▸ **WORK ORDER**
In the data below, the answer is the run of lines from the line containing "def aesRounds : List" through the line containing "bytes enciphered. -/", both included; print it exactly and nothing else.

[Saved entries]

*****

-- ==== Sys2Proof/Tests/Slice0.lean ====
section
/-! SUPPORT. Tests: ill-formed commands are refused by the check, worked examples of the spec, single commands on small states, and a
witness for the hypotheses of each statement. Expected values are the spec's or computed from it by hand. -/

namespace Sys2Proof.Tests

open Sys2Proof.Machine

/-! ### Ill-formed commands -/

/-- A capability message with every field 0. -/
def noCap : TieCap := { part := 0, revision := 0, deviceId := 0, strapRole := 0, liveRole := 0, link := 0, meshId := 0, epoch := 0, credits := 0 }
/-- A heartbeat with every field 0. -/
def noHeartbeat : Heartbeat :=
  { role := 0, epoch := 0, members := 0, absent := 0, lost := 0, managerSeen := false, current := 0, draining := false, idle := false, ack := 0 }

theorem test_ill_formed_1 : ([
    .registerWrite .h 2 15 true 0,
    .registerWrite .h 0x40000 0 false 0,
    .counterSnapshotRead .h 0,
    .counterClear .h 0 0,
    .preconditionMet ⟨.prs, some 256⟩,
    .preconditionLost ⟨.prs, some 256⟩,
    .startComplete ⟨.prs, some 256⟩ false,
    .startBoundExceeded ⟨.prs, some 256⟩,
    .drainComplete ⟨.prs, some 256⟩,
    .drainForced ⟨.prs, some 256⟩,
    .unrecoverableError ⟨.prs, some 256⟩,
    .evtForceWrite .h .sys (causeCount .sys) 0,
    .causeClear .h 0 0] : List Instr).all (fun i => !i.wf) = true := by decide

theorem test_ill_formed_2 : ([
    .limitWindowEnd 1536,
    .autoMaskQuietExpire 1536,
    .autoMaskWrite .h 48 0,
    .msixUnmask (.vector 64),
    .railGood 8 false,
    .railFail 8,
    .refclkLaneLost 4,
    .refclkLaneRestored 4,
    .paceMeasure [],
    .paceLowClear .h 16 0,
    .anPageReceived 288 0 false,
    .anNoHcdRestart 288,
    .trainingComplete 288 [] false] : List Instr).all (fun i => !i.wf) = true := by decide

theorem test_ill_formed_3 : ([
    .trainingTimeout 288,
    .adaptComplete 288 [],
    .signalPresent 288,
    .signalLost 288,
    .sdGlitch 288,
    .holddownExpire 288,
    .tieDetectWait 288,
    .commaLock 288 0 ⟨0, ⟨0, 0, 0, 0, 0⟩⟩,
    .commaError 288,
    .commaLockLost 288,
    .commaRelockTimeout 288,
    .backgroundAdapt 288 .keep .keep 0,
    .adaptLimit 288] : List Instr).all (fun i => !i.wf) = true := by decide

theorem test_ill_formed_4 : ([
    .snrLow 288,
    .calVisit 4 false,
    .txEqStep 288,
    .patLock 288,
    .patLockLost 288,
    .patWrap 288 0 0,
    .eyeDone 288 0 0,
    .fecCodewordDecode 256 ⟨0, 0⟩,
    .pcsFault 256 .hiBer,
    .pcsFaultPersist 256,
    .linkUpTimer 256 0 0,
    .remoteFaultReceived 256,
    .flapWindowEnd 256] : List Instr).all (fun i => !i.wf) = true := by decide

theorem test_ill_formed_5 : ([
    .penaltyEnd 256,
    .frameArrival 256 0 [] 0 false,
    .frameTailArrival 256 [] .good,
    .parseFrame 256,
    .dispatchRound 32,
    .itemAgeExpire 32 0,
    .flowLookupDone 32 0 .none,
    .cacheSetUnlock 32 0,
    .itemStart 512,
    .microwordExecute 512,
    .extResult 512 0,
    .extResult 0 32,
    .itemEnd 512] : List Instr).all (fun i => !i.wf) = true := by decide

theorem test_ill_formed_6 : ([
    .machineCheck 512 0,
    .wordReloadDone 32 0 0,
    .wordReloadDone 0 2 0,
    .wordReloadDone 0 0 8192,
    .clusterReturn 32,
    .goldenCompare 32 none,
    .goldenDigestCheck 32 0 false,
    .goldenDigestCheck 0 2 false,
    .bankLoadDone 32,
    .bankDrainComplete 32,
    .fenceTargetReady 4096,
    .fenceDrained 4096,
    .fenceOverrun 4096] : List Instr).all (fun i => !i.wf) = true := by decide

theorem test_ill_formed_7 : ([
    .classWaitClear .h 8 0,
    .creditReturn 267,
    .voqAgeDrop 36 0 0 0,
    .voqAgeDrop 0 267 0 0,
    .voqAgeDrop 0 0 8 0,
    .egressEdit 267,
    .txFrameStart 264 0,
    .txFrameStart 0 8,
    .ctUnderrun 256,
    .txFrameEnd 264,
    .gateEntryChange 256,
    .gateTakeover 256,
    .smacHiWrite .h 16 0] : List Instr).all (fun i => !i.wf) = true := by decide

theorem test_ill_formed_8 : ([
    .statClear .h .sys 0,
    .scannerVisit ⟨2 ^ 27 + ovfTotal, false, false⟩ false,
    .retireCheck 32 0 .none,
    .retireCleanup 32 ⟨0, .none⟩,
    .cmdLookup 32 0 .none,
    .cmdReadIndex 32 0 .none,
    .cmdCreate 32 0 .none,
    .cmdDeleteKey 32 0 .none,
    .cmdDeleteIndex 32 0 .none,
    .cmdWriteState 32 0 .none,
    .cmdPin 32 0 .none,
    .cmdUnpin 32 0 .none,
    .scrubRead (.lpm 3145728) 0 .clean false] : List Instr).all (fun i => !i.wf) = true := by decide

theorem test_ill_formed_9 : ([
    .hbmRecal 4 false,
    .autoRecover ⟨.prs, some 256⟩,
    .benchEmergencyRestart 0,
    .benchEmergencyRestart 4,
    .benchQueueTokenGain 64,
    .mboxProdWrite .h 2 0 [],
    .mboxEnable .h 2 0,
    .svcUnknown 2,
    .triggerFire 8,
    .triggerPulseEnd 8,
    .captureEdge 4 false 0,
    .captStuck 4,
    .captReleased 4] : List Instr).all (fun i => !i.wf) = true := by decide

theorem test_ill_formed_10 : ([
    .tieCapSend 8,
    .tieCapability 8 noCap false,
    .tieCodewordDecode 8 [] [] [] [],
    .tieSteeredItem 8 [] [],
    .tieFrame 8 [] [],
    .stateSync 8 0 0 0 [],
    .stateSync 0 0 4096 0 [],
    .ownerChange 8 0 0 0 0 false false,
    .ownerChange 0 0 4096 0 0 false false,
    .transferDone 8 0 0,
    .transferDone 0 0 4096,
    .ownerMoveAcked 4096,
    .ownMoveTimeout 4096] : List Instr).all (fun i => !i.wf) = true := by decide

theorem test_ill_formed_11 : ([
    .ownerMoveAbort 8 0 0 0 0,
    .ownerMoveAbort 0 0 4096 0 0,
    .fwdWindowEnd 4096,
    .heartbeatReceived 8 noHeartbeat,
    .controlResend 8,
    .versionPrepare 8 0 0,
    .versionReady 8 0 0,
    .versionRefuse 8 0 0,
    .versionCommit 8 0 0 0 0,
    .versionAbort 8 0,
    .versionFreeRequest 8 0,
    .versionMarker 8 0,
    .versionConfirm 8 0] : List Instr).all (fun i => !i.wf) = true := by decide
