-- ==== Sys2Proof/Machine/Cmac.lean ====
section
/-!
DEFINITION. Sys2Proof/Machine/Cmac.lean: the seal of a capability (R306): the AES-CMAC of NIST SP 800-38B with AES-256 (FIPS 197), over
24 bytes. Bytes are numbers below 256, blocks are lists of sixteen bytes, a column of four after the other.
-/

namespace Sys2Proof.Machine

/-- FIPS 197: a byte times x in GF(2^8), modulo x^8 + x^4 + x^3 + x + 1. -/
def aesDouble (a : Nat) : Nat := if a < 128 then 2 * a else (2 * a) ^^^ 0x11B

/-- FIPS 197: a product in GF(2^8), over the low n bits of b. -/
def aesMul (a : Nat) : Nat → Nat → Nat
  | 0, _ => 0
  | n + 1, b => (if b % 2 = 1 then a else 0) ^^^ aesMul (aesDouble a) n (b / 2)

/-- FIPS 197: a^(2^(n+1) − 2): the inverse of a non-zero byte for n = 7, and 0 for 0. -/
def aesInv (a : Nat) : Nat → Nat
  | 0 => 1
  | n + 1 => let r := aesInv a n; let p := aesMul r 8 a; aesMul p 8 p

/-- FIPS 197: S-box: the inverse in the field, then the affine map. -/
def aesSbox (a : Nat) : Nat :=
  let b := if a = 0 then 0 else aesInv a 7
  let d := b * 257
  b ^^^ (d / 16 % 256) ^^^ (d / 32 % 256) ^^^ (d / 64 % 256) ^^^ (d / 128 % 256) ^^^ 0x63

/-- The sum of two byte strings. -/
def xorBytes (a b : List Nat) : List Nat := List.zipWith (· ^^^ ·) a b

/-- FIPS 197: the words of the key schedule after the n given ones, newest first; `rcon` is the round constant of the next one. -/
def aesSchedule : Nat → Nat → Nat → List (List Nat) → List (List Nat)
  | 0, _, _, ws => ws
  | m + 1, i, rcon, ws =>
    let last := ws.headD []
    let t :=
      if i % 8 = 0 then xorBytes (((last.drop 1) ++ (last.take 1)).map aesSbox) [rcon, 0, 0, 0]
      else if i % 8 = 4 then last.map aesSbox
      else last
    aesSchedule m (i + 1) (if i % 8 = 0 then aesDouble rcon else rcon) (xorBytes (ws.getD 7 []) t :: ws)

/-- FIPS 197: the 15 round keys of a key of 32 bytes. -/
def aesKeys (key : List Nat) : List (List Nat) :=
  let first := (List.range 8).map fun i => (key.drop (4 * i)).take 4
  let ws := (aesSchedule 52 8 1 first.reverse).reverse
  (List.range 15).map fun r => ((ws.drop (4 * r)).take 4).flatten

/-- FIPS 197: SubBytes and ShiftRows. -/
def aesSubShift (b : List Nat) : List Nat :=
  (List.range 16).map fun i => aesSbox (b.getD (i % 4 + 4 * ((i / 4 + i % 4) % 4)) 0)

/-- FIPS 197: MixColumns of one column. -/
def aesColumn (c : List Nat) : List Nat :=
  (List.range 4).map fun i =>
    let x (j : Nat) : Nat := c.getD ((i + j) % 4) 0
    aesDouble (x 0) ^^^ (aesDouble (x 1) ^^^ x 1) ^^^ x 2 ^^^ x 3

/-- FIPS 197: MixColumns. -/
def aesMix (b : List Nat) : List Nat := ((List.range 4).map fun c => aesColumn ((b.drop (4 * c)).take 4)).flatten

/-- FIPS 197: the rounds that follow the first round key; the last one mixes no columns. -/
def aesRounds : List (List Nat) → List Nat → List Nat
  | [], b => b
  | [k], b => xorBytes (aesSubShift b) k
  | k :: ks, b => aesRounds ks (xorBytes (aesMix (aesSubShift b)) k)

/-- FIPS 197: a block of 16 bytes enciphered. -/
def aesBlock (keys : List (List Nat)) (b : List Nat) : List Nat := aesRounds keys.tail (xorBytes b (keys.headD []))

/-- SP 800-38B: a block shifted left by one bit, and reduced where a bit falls out. -/
def cmacDouble (b : List Nat) : List Nat :=
  let v := b.foldl (fun a x => a * 256 + x) 0
  let w := if v < 2 ^ 127 then 2 * v else (2 * v - 2 ^ 128) ^^^ 0x87
  (List.range 16).map fun i => w / 2 ^ (8 * (15 - i)) % 256

/-- SP 800-38B: the CMAC of 24 bytes: one whole block, and one of 8 bytes that is padded. -/
def cmac24 (keys : List (List Nat)) (msg : List Nat) : List Nat :=
  let k2 := cmacDouble (cmacDouble (aesBlock keys (List.replicate 16 0)))
  let last := xorBytes (msg.drop 16 ++ 0x80 :: List.replicate 7 0) k2
  aesBlock keys (xorBytes (aesBlock keys (msg.take 16)) last)

/-- The n bytes of a number, the least significant first. -/
def byteList : Nat → Nat → List Nat
  | 0, _ => []
  | n + 1, v => v % 256 :: byteList n (v / 256)

/-- R306: the seal of bits [191:0] of a capability under a system key: the first 8 bytes of the CMAC, in memory order (DEDUCED, entry 95: the
key's bytes and the seal's lie in memory order too). -/
def cmacSeal (key body : Nat) : BitVec 64 :=
  let mac := cmac24 (aesKeys (byteList 32 key)) (byteList 24 body)
  BitVec.ofNat 64 ((mac.take 8).foldr (fun x v => x + 256 * v) 0)

end Sys2Proof.Machine
end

*****

▸ **SOLUTION**
def aesRounds : List (List Nat) → List Nat → List Nat
  | [], b => b
  | [k], b => xorBytes (aesSubShift b) k
  | k :: ks, b => aesRounds ks (xorBytes (aesMix (aesSubShift b)) k)

/-- FIPS 197: a block of 16 bytes enciphered. -/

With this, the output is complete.